Black Patients Disproportionately Left Off Liver Transplant Waitlists
Medscape, January 15, 2021

“‘A potentially alarming finding derived from the data is that disparities in listing non-Hispanic Blacks increase with increasing percentage of non-Hispanic Blacks in the donor service area population,’ the researchers note in the Journal of the American College of Surgeons.”

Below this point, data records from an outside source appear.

-- ==== Sys2Proof/Laws/State.lean ====
section
/-! SUPPORT. What each update of the state leaves: one lemma for each field, so that no proof unfolds a
record update; and what a core, a tile or a register reads as after a write. -/

namespace Sys2Proof.Machine

open Sys2Proof

/-! ### Updates of the state -/

@[simp] theorem State.setByte_agenda (s : State) (a : Nat) (b : Byte) : (s.setByte a b).agenda = s.agenda := rfl
@[simp] theorem State.setByte_cur (s : State) (a : Nat) (b : Byte) : (s.setByte a b).cur = s.cur := rfl
@[simp] theorem State.setByte_tick (s : State) (a : Nat) (b : Byte) : (s.setByte a b).tick = s.tick := rfl
@[simp] theorem State.setByte_gtc (s : State) (a : Nat) (b : Byte) : (s.setByte a b).gtc = s.gtc := rfl
@[simp] theorem State.setByte_sect (s : State) (a : Nat) (b : Byte) : (s.setByte a b).sect = s.sect := rfl
@[simp] theorem State.setByte_marks (s : State) (a : Nat) (b : Byte) : (s.setByte a b).marks = s.marks := rfl
@[simp] theorem State.setByte_stale (s : State) (a : Nat) (b : Byte) : (s.setByte a b).stale = s.stale := rfl
@[simp] theorem State.setByte_journal (s : State) (a : Nat) (b : Byte) : (s.setByte a b).journal = s.journal := rfl
@[simp] theorem State.setByte_torn (s : State) (a : Nat) (b : Byte) : (s.setByte a b).torn = s.torn := rfl
@[simp] theorem State.setByte_tcache (s : State) (a : Nat) (b : Byte) : (s.setByte a b).tcache = s.tcache := rfl
@[simp] theorem State.setByte_fuse (s : State) (a : Nat) (b : Byte) : (s.setByte a b).fuse = s.fuse := rfl
@[simp] theorem State.setByte_vmask (s : State) (a : Nat) (b : Byte) : (s.setByte a b).vmask = s.vmask := rfl
@[simp] theorem State.setByte_mmask (s : State) (a : Nat) (b : Byte) : (s.setByte a b).mmask = s.mmask := rfl
@[simp] theorem State.setByte_bmask (s : State) (a : Nat) (b : Byte) : (s.setByte a b).bmask = s.bmask := rfl
@[simp] theorem State.setByte_xmask (s : State) (a : Nat) (b : Byte) : (s.setByte a b).xmask = s.xmask := rfl
@[simp] theorem State.setByte_stepping (s : State) (a : Nat) (b : Byte) : (s.setByte a b).stepping = s.stepping := rfl
@[simp] theorem State.setByte_tandemCap (s : State) (a : Nat) (b : Byte) : (s.setByte a b).tandemCap = s.tandemCap := rfl
@[simp] theorem State.setByte_cores (s : State) (a : Nat) (b : Byte) : (s.setByte a b).cores = s.cores := rfl
@[simp] theorem State.setByte_tiles (s : State) (a : Nat) (b : Byte) : (s.setByte a b).tiles = s.tiles := rfl
@[simp] theorem State.setByte_units (s : State) (a : Nat) (b : Byte) : (s.setByte a b).units = s.units := rfl
@[simp] theorem State.setByte_ctxs (s : State) (a : Nat) (b : Byte) : (s.setByte a b).ctxs = s.ctxs := rfl
@[simp] theorem State.setByte_serial (s : State) (a : Nat) (b : Byte) : (s.setByte a b).serial = s.serial := rfl
@[simp] theorem State.setByte_hubq (s : State) (a : Nat) (b : Byte) : (s.setByte a b).hubq = s.hubq := rfl
@[simp] theorem State.setByte_mesh (s : State) (a : Nat) (b : Byte) : (s.setByte a b).mesh = s.mesh := rfl
@[simp] theorem State.setByte_sigs (s : State) (a : Nat) (b : Byte) : (s.setByte a b).sigs = s.sigs := rfl
@[simp] theorem State.setByte_colls (s : State) (a : Nat) (b : Byte) : (s.setByte a b).colls = s.colls := rfl
@[simp] theorem State.setByte_seqs (s : State) (a : Nat) (b : Byte) : (s.setByte a b).seqs = s.seqs := rfl
@[simp] theorem State.setByte_audits (s : State) (a : Nat) (b : Byte) : (s.setByte a b).audits = s.audits := rfl
@[simp] theorem State.setByte_ctl (s : State) (a : Nat) (b : Byte) : (s.setByte a b).ctl = s.ctl := rfl
@[simp] theorem State.setByte_fab (s : State) (a : Nat) (b : Byte) : (s.setByte a b).fab = s.fab := rfl
@[simp] theorem State.setByte_pow (s : State) (a : Nat) (b : Byte) : (s.setByte a b).pow = s.pow := rfl
@[simp] theorem State.setByte_ptp (s : State) (a : Nat) (b : Byte) : (s.setByte a b).ptp = s.ptp := rfl
@[simp] theorem State.setByte_snap (s : State) (a : Nat) (b : Byte) : (s.setByte a b).snap = s.snap := rfl
@[simp] theorem State.setByte_err (s : State) (a : Nat) (b : Byte) : (s.setByte a b).err = s.err := rfl
@[simp] theorem State.setByte_rstLast (s : State) (a : Nat) (b : Byte) : (s.setByte a b).rstLast = s.rstLast := rfl
@[simp] theorem State.setByte_rstBusy (s : State) (a : Nat) (b : Byte) : (s.setByte a b).rstBusy = s.rstBusy := rfl
@[simp] theorem State.setByte_vwrites (s : State) (a : Nat) (b : Byte) : (s.setByte a b).vwrites = s.vwrites := rfl
@[simp] theorem State.setByte_swr (s : State) (a : Nat) (b : Byte) : (s.setByte a b).swr = s.swr := rfl
@[simp] theorem State.setByte_srd (s : State) (a : Nat) (b : Byte) : (s.setByte a b).srd = s.srd := rfl
@[simp] theorem State.setByte_trial (s : State) (a : Nat) (b : Byte) : (s.setByte a b).trial = s.trial := rfl
@[simp] theorem State.setByte_held (s : State) (a : Nat) (b : Byte) : (s.setByte a b).held = s.held := rfl
@[simp] theorem State.setByte_past (s : State) (a : Nat) (b : Byte) : (s.setByte a b).past = s.past := rfl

Pandemic Has Disrupted Lung Cancer Screenings
HealthDay, January 5, 2021

“COVID-19 has caused significant disruption in lung cancer screening, according to a study published online Dec. 17 in the Journal of the American College of Surgeons.
Robert M. Van Haren, M.D., from the University of Cincinnati, and colleagues examined the impact of COVID-19 on lung cancer screening and subsequent cancer diagnosis among 2,153 patients captured in an institutional screening database (January 2017 to July 2020).”

COVID-19 Continues to Impact Trauma Training for CPD Officers
ABC17 News, January 5, 2021

“In the meantime, officers who have had training on the kits are advising other officers on how to use them. Hunter said even if they do not have formal training, it is important for officers to be able to provide first aid at a scene until EMS crews or someone with more training can arrive and help.

Dr. Jeffrey Coughenour is Trauma Medical Director and MU Health Care and works with the Stop the Bleed program. The program was established by the American College of Surgeons after the Sandy Hook Elementary Shooting.”